▶
-- ==== Sys2Proof/Machine/Matrix.lean ====
section
/-! DEFINITION. Operand layouts (R91, R94), the matrix window (R51–R57), element-wise vector operations (R94), dropout (R73) and the rotary evaluator (R96). -/

namespace Sys2Proof.Machine

/-! ### Packed elements -/

/-- The n elements of w bits packed from the first byte, lowest bit first. -/
def unpack (w n : Nat) (bs : List Byte) : List Nat :=
  let x := ofLe bs
  (List.range n).map fun i => x / 2 ^ (w * i) % 2 ^ w

/-- Elements of w bits packed, lowest bit first, into whole bytes. -/
def pack (w : Nat) (es : List Nat) : List Byte :=
  leBytes (ceilDiv (w * es.length) 8) (es.zipIdx.foldl (fun a x => a + x.1 % 2 ^ w * 2 ^ (w * x.2)) 0)

/-- The value of a scalar element. -/
def Fmt.value (f : Fmt) (x : Nat) : FVal := f.scalar.decode x

/-- Values of n packed scalar elements. -/
def Fmt.values (f : Fmt) (n : Nat) (bs : List Byte) : List FVal := (unpack f.bits n bs).map f.value

/-- Bytes of n packed scalar elements, or of n / 32 blocks back to back (R94). -/
def Fmt.vecBytes (f : Fmt) (n : Nat) : Nat :=
  if f.isBlock then n / 32 * (4 * f.bits + 1) else ceilDiv (n * f.bits) 8

/-- Values of a VEC operand of n elements (R94): blocks hold 32 elements and then the scale byte. -/
def Fmt.vecValues (f : Fmt) (n : Nat) (bs : List Byte) : List FVal :=
  if f.isBlock then
    ((List.range (n / 32)).map fun k =>
      let blk := (bs.drop (k * (4 * f.bits + 1))).take (4 * f.bits + 1)
      let sc := leField blk (4 * f.bits) 1
      (unpack f.bits 32 blk).map (f.blockValue sc)).flatten
  else f.values n bs

/-- A VEC result of FP32 values written in a format under R49 or R48. -/
def Fmt.vecWrite (f : Fmt) (sat : Bool) (vs : List FVal) : List Byte × Arith :=
  if f.isBlock then
    let blks := (chunksOf 32 (vs.length / 32 + 1) vs).map fun c =>
      let (sc, es, st) := f.writeBlock c
      (pack f.bits es ++ [BitVec.ofNat 8 sc], st)
    ((blks.map (·.1)).flatten, Arith.sum (blks.map (·.2)))
  else
    let cs := vs.map (f.scalar.convert sat)
    (pack f.bits (cs.map (·.1)), Arith.sum (cs.map (·.2)))

/-! ### Native layout (R91) -/

/-- 32 consecutive values of K of one row: the block-scale exponent (none for a NaN block) and the elements before scaling. -/
structure KBlock where
  scale : Option Int
  elems : List FVal
  deriving DecidableEq, Repr

/-- Bytes of one K-block of `rows` rows, padded to 64. -/
def Fmt.blockBytes (f : Fmt) (rows : Nat) : Nat := roundUp (rows * (4 * f.bits) + (if f.isBlock then rows else 0)) 64

/-- Bytes of an operand in native layout. -/
def Fmt.nativeBytes (f : Fmt) (rows k : Nat) : Nat := ceilDiv k 32 * f.blockBytes rows

/-- The rows of an operand in native layout: for each row its K-blocks. -/
def Fmt.nativeRows (f : Fmt) (rows k : Nat) (bs : List Byte) : List (List KBlock) :=
  (List.range rows).map fun r =>
    (List.range (ceilDiv k 32)).map fun b =>
      let blk := bs.drop (b * f.blockBytes rows)
      let es := unpack f.bits 32 ((blk.drop (r * (4 * f.bits))).take (4 * f.bits))
      let es := es.take (min 32 (k - 32 * b))
      if f.isBlock then
        let sc := leField blk (rows * (4 * f.bits) + r) 1
        ⟨if sc = 0xFF then none else some ((sc : Int) - 127), es.map f.element⟩
      else ⟨some 0, es.map f.value⟩

/-- The exact values of a row, scales applied. -/
def rowValues (r : List KBlock) : List FVal :=
  (r.map fun b => b.elems.map fun v =>
    match b.scale, v with
    | none, _ => .nan
    | some s, .fin n m e => .fin n m (e + s)
    | _, v => v).flatten

/-! ### The window (R53–R56) -/

/-- x · 2^e as an integer of units 2^q, to nearest with ties to even. -/
def toUnits (neg : Bool) (m : Nat) (e q : Int) : Int :=
  let (a, b) := scale2 m 1 (e - q)
  FVal.signed neg (rne a b)

/-- The units of each finite product at quantum q, summed. -/
def sumUnits (q : Int) (ps : List FVal) : Int :=
  (ps.map fun p => match p with
    | .fin s m e => toUnits s m e q
    | _ => 0).sum

/-- A window value W · 2^q rounded once to FP32 (R56 step 4). -/
def windowResult (w q : Int) : FVal × Arith := roundFp32 (.fin (w < 0) w.natAbs q)

/-- The products of one output element, K-block by K-block, with s_k. -/
def blockProducts (a b : List KBlock) : List (Int × List FVal) :=
  (a.zip b).map fun ab =>
    ((ab.1.scale.getD 0) + (ab.2.scale.getD 0), (ab.1.elems.zip ab.2.elems).map fun xy => (FVal.exactMul xy.1 xy.2).1)

/-- The FP8-class window (R53, R54): the FP32 result and whether a block breaks the R54 condition. -/
def fp8Window (fa fb : Fmt) (ps : List (Int × List FVal)) : FVal × Arith × Bool :=
  let top := ps.foldl (fun (m : Int) p => if m < p.1 then p.1 else m) ((ps.headD (0, [])).1)
  let w := (ps.map fun p => sumUnits (top - 49) (p.2.map fun v => match v with
    | .fin s m e => .fin s m (e + p.1)
    | v => v)).sum
  let (v, st) := windowResult w (top - 49)
  (v, st, ps.any fun p => 49 + fa.floorExp + fb.floorExp < top - p.1)

/-- The half-class window (R55). -/
def halfWindow (ps : List (Int × List FVal)) : FVal × Arith :=
  match maxExpo ((ps.map Prod.snd).flatten) with
  | none => (.zero, .none)
  | some top =>
    let w := (ps.map fun p => match maxExpo p.2 with
      | none => (0 : Int)
      | some g =>
        let q := max (g - 30) (top - 80)
        sumUnits q p.2 * 2 ^ (q - (top - 80)).toNat).sum
    windowResult w (top - 80)

/-- One output element of a tile (R53–R56): the FP32 value, the status, and the WINDOW_INEXACT condition.

DESIGN CHOICE: the manual does not say whether an element that steps 1 to 3 of R56 settle (a NaN or an infinity) can set WINDOW_INEXACT when one of its blocks breaks the condition of R54; it does not. -/
def dotTile (fa fb : Fmt) (a b : List KBlock) : FVal × Arith × Bool :=
  let nan := (a ++ b).any fun k => k.scale.isNone || k.elems.any FVal.isNan
  let ps := blockProducts a b
  let all := (ps.map Prod.snd).flatten
  if nan then (.nan, .none, false)
  else if all.any FVal.isNan || (all.any (· == .inf true) && all.any (· == .inf false)) then (.nan, .invalid, false)
  else match all.find? FVal.isInf with
    | some v => (v, .none, false)
    | none =>
      if fa.isHalfClass then let (v, st) := halfWindow ps; (v, st, false) else fp8Window fa fb ps

/-- Whether a NaN element or NaN block stands in an operand. -/
def hasNan (rows : List (List KBlock)) : Bool := rows.any fun r => r.any fun k => k.scale.isNone || k.elems.any FVal.isNan

/-- A matrix tile (R53–R57): row-major FP32 results added to `acc` where given, converted to the output format. -/
def mmaTile (fa fb fc : Fmt) (sat : Bool) (as bs : List (List KBlock)) (acc : Option (List (List FVal))) : List (List Byte) × Arith :=
  let rows : List (List Byte × Arith × Bool) := as.zipIdx.map fun ai =>
    let outs : List (FVal × Arith × Bool) := bs.zipIdx.map fun bj =>
      let (v, st, inx) := dotTile fa fb ai.1 bj.1
      match acc with
      | none => (v, st, inx)
      | some c =>
        let old := (c.getD ai.2 []).getD bj.2 .zero
        let (r, s) := FVal.add old v
        (r, (st.add s).add (.when old.isNan .nanSeen), inx)
    let (bytes, cs) := fc.vecWrite sat (outs.map (·.1))
    (bytes, cs.add (Arith.sum (outs.map fun o => o.2.1)), outs.any fun o => o.2.2)
  (rows.map (·.1),
    ((Arith.sum (rows.map fun o => o.2.1)).add (.when (rows.any fun o => o.2.2) .windowInexact)).add (.when (hasNan as || hasNan bs) .nanSeen))

/-! ### Element-wise vector operations (R94) -/

/-- VOP codes 0x01–0x09 on one element. -/
def vecElem (vop : Nat) (imm a b c : FVal) : FVal × Arith :=
  match vop with
  | 0x01 => FVal.add a b
  | 0x02 => FVal.mul a b
  | 0x03 => FVal.fma a b c
  | 0x04 => FVal.add a imm
  | 0x05 => FVal.mul a imm
  | 0x06 => (FVal.max a b, .none)
  | 0x07 => (FVal.min a b, .none)
  | 0x08 => ((if a.ge b then FVal.one else .zero), .none)
  | _ => (FVal.selge a b c, .none)

/-- RN(1 / (1 − rate)) (R73). -/
def dropScale (rate : FVal) : FVal :=
  match (FVal.exactAdd .one rate.neg).1 with
  | .fin s m e => if m = 0 then .inf false else fp32L.decode (fp32L.finish false s (fp32L.roundCode 1 m (-e)) true).1
  | .inf s => .fin s 0 0
  | .nan => .nan

/-- DROPOUT of one element (R73): kept and scaled when u ≥ rate, else +0. -/
def dropElem (rate scale u x : FVal) : FVal × Arith := if u.ge rate then FVal.mul x scale else (.zero, .none)

/-! ### The rotary evaluator (R96) -/

/-- 2π · 2^800, rounded down. -/
def cTwoPi : Nat := 0x6487ed5110b4611a62633145c06e0e68948127044533e63a0105df531d89cd9128a5043cc71a026ef7ca8cd9e69d218d98158536f92f8a1ba7f09ab6b6a8e122f242dabb312f3f637a262174d31bf6b585ffae5b7a035bf6f71c35fdad44cfd2d74f9208b

/-- Σ (−1)^n r^(2n) / (2n + odd)! at scale 2^640, r² at the same scale: terms left, n, the current term, the sum. -/
def trigSum (odd : Nat) (r2 : Nat) : Nat → Nat → Nat → Int → Int
  | 0, _, _, s => s
  | k + 1, n, t, s =>
    trigSum odd r2 k (n + 1) (t * r2 / 2 ^ 640 / ((2 * n + 1 + odd) * (2 * n + 2 + odd))) (if n % 2 = 0 then s + t else s - t)

/-- sin (odd = 1) or cos (odd = 0) of a non-negative angle m · 2^e, at scale 2^640, exact to within 2^140 units. -/
def trigVal (odd : Nat) (m : Nat) (e : Int) : Int :=
  let (a, b) := scale2 m 1 (e + 800)
  let r := a / b % cTwoPi / 2 ^ 160
  let s := trigSum odd (r * r / 2 ^ 640) 120 0 (2 ^ 640) 0
  if odd = 1 then s * r / 2 ^ 640 else s

/-- An FP32 value within 1 ulp of the exact sine or cosine of an angle (R96), chosen by `Config.sfuRaw`; a non-finite angle gives NaN. -/
def trig (odd : Nat) (x : FVal) : FVal × Arith :=
  match x with
  | .nan => (.nan, .none)
  | .inf _ => (.nan, .invalid)
  | .fin s m e =>
    let v := if m = 0 then (if odd = 1 then 0 else 2 ^ 640) else trigVal odd m e
    let n := v.natAbs
    let q := fp32L.quantum n 1 (-640)
    let (u, d) := scale2 1 1 (q + 640)
    let lo := fp32L.ceilCode (n * d - u) d (-640)
    let hi := fp32L.floorCode (n * d + u) d (-640)
    let c := lo + Config.sfuRaw (0x40 + odd) 0 x.code32 % (hi - lo + 1)
    (fp32L.decode ((if (v < 0) != (s && odd == 1) then 2 ^ 31 else 0) + c), .none)

/-- Rotation of one pair by an angle (R96). -/
def rotatePair (pos f xa xb : FVal) : FVal × FVal × Arith :=
  let (ang, s0) := FVal.mul (roundFp32 pos).1 f
  let (c, s1) := trig 0 ang
  let (s, s2) := trig 1 ang
  let (u, s3) := FVal.mul xb s
  let (ya, s4) := FVal.fma xa c u.neg
  let (v, s5) := FVal.mul xb c
  let (yb, s6) := FVal.fma xa s v
  (ya, yb, Arith.sum [s0, s1, s2, s3, s4, s5, s6])

/-- One head of ROPE: pr pairs, (2i, 2i + 1) for style 0 and (i, i + pr) for style 1; other elements are copied (R96). -/
def rotateHead (style pr : Nat) (pos : FVal) (fs xs : List FVal) : List FVal × Arith :=
  (List.range pr).foldl (fun acc i =>
    let ia := if style = 0 then 2 * i else i
    let ib := if style = 0 then 2 * i + 1 else i + pr
    let (ya, yb, st) := rotatePair pos (fs.getD i .zero) (xs.getD ia .zero) (xs.getD ib .zero)
    ((acc.1.set ia ya).set ib yb, acc.2.add st)) (xs, .none)

end Sys2Proof.Machine
end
◀
__What the exercise asks__: Using the entries above, repeat only the lines from the one containing "else +0. -/" through the one containing "rounded down. -/", end lines included.

__Written response__:
/-- DROPOUT of one element (R73): kept and scaled when u ≥ rate, else +0. -/
def dropElem (rate scale u x : FVal) : FVal × Arith := if u.ge rate then FVal.mul x scale else (.zero, .none)

/-! ### The rotary evaluator (R96) -/

/-- 2π · 2^800, rounded down. -/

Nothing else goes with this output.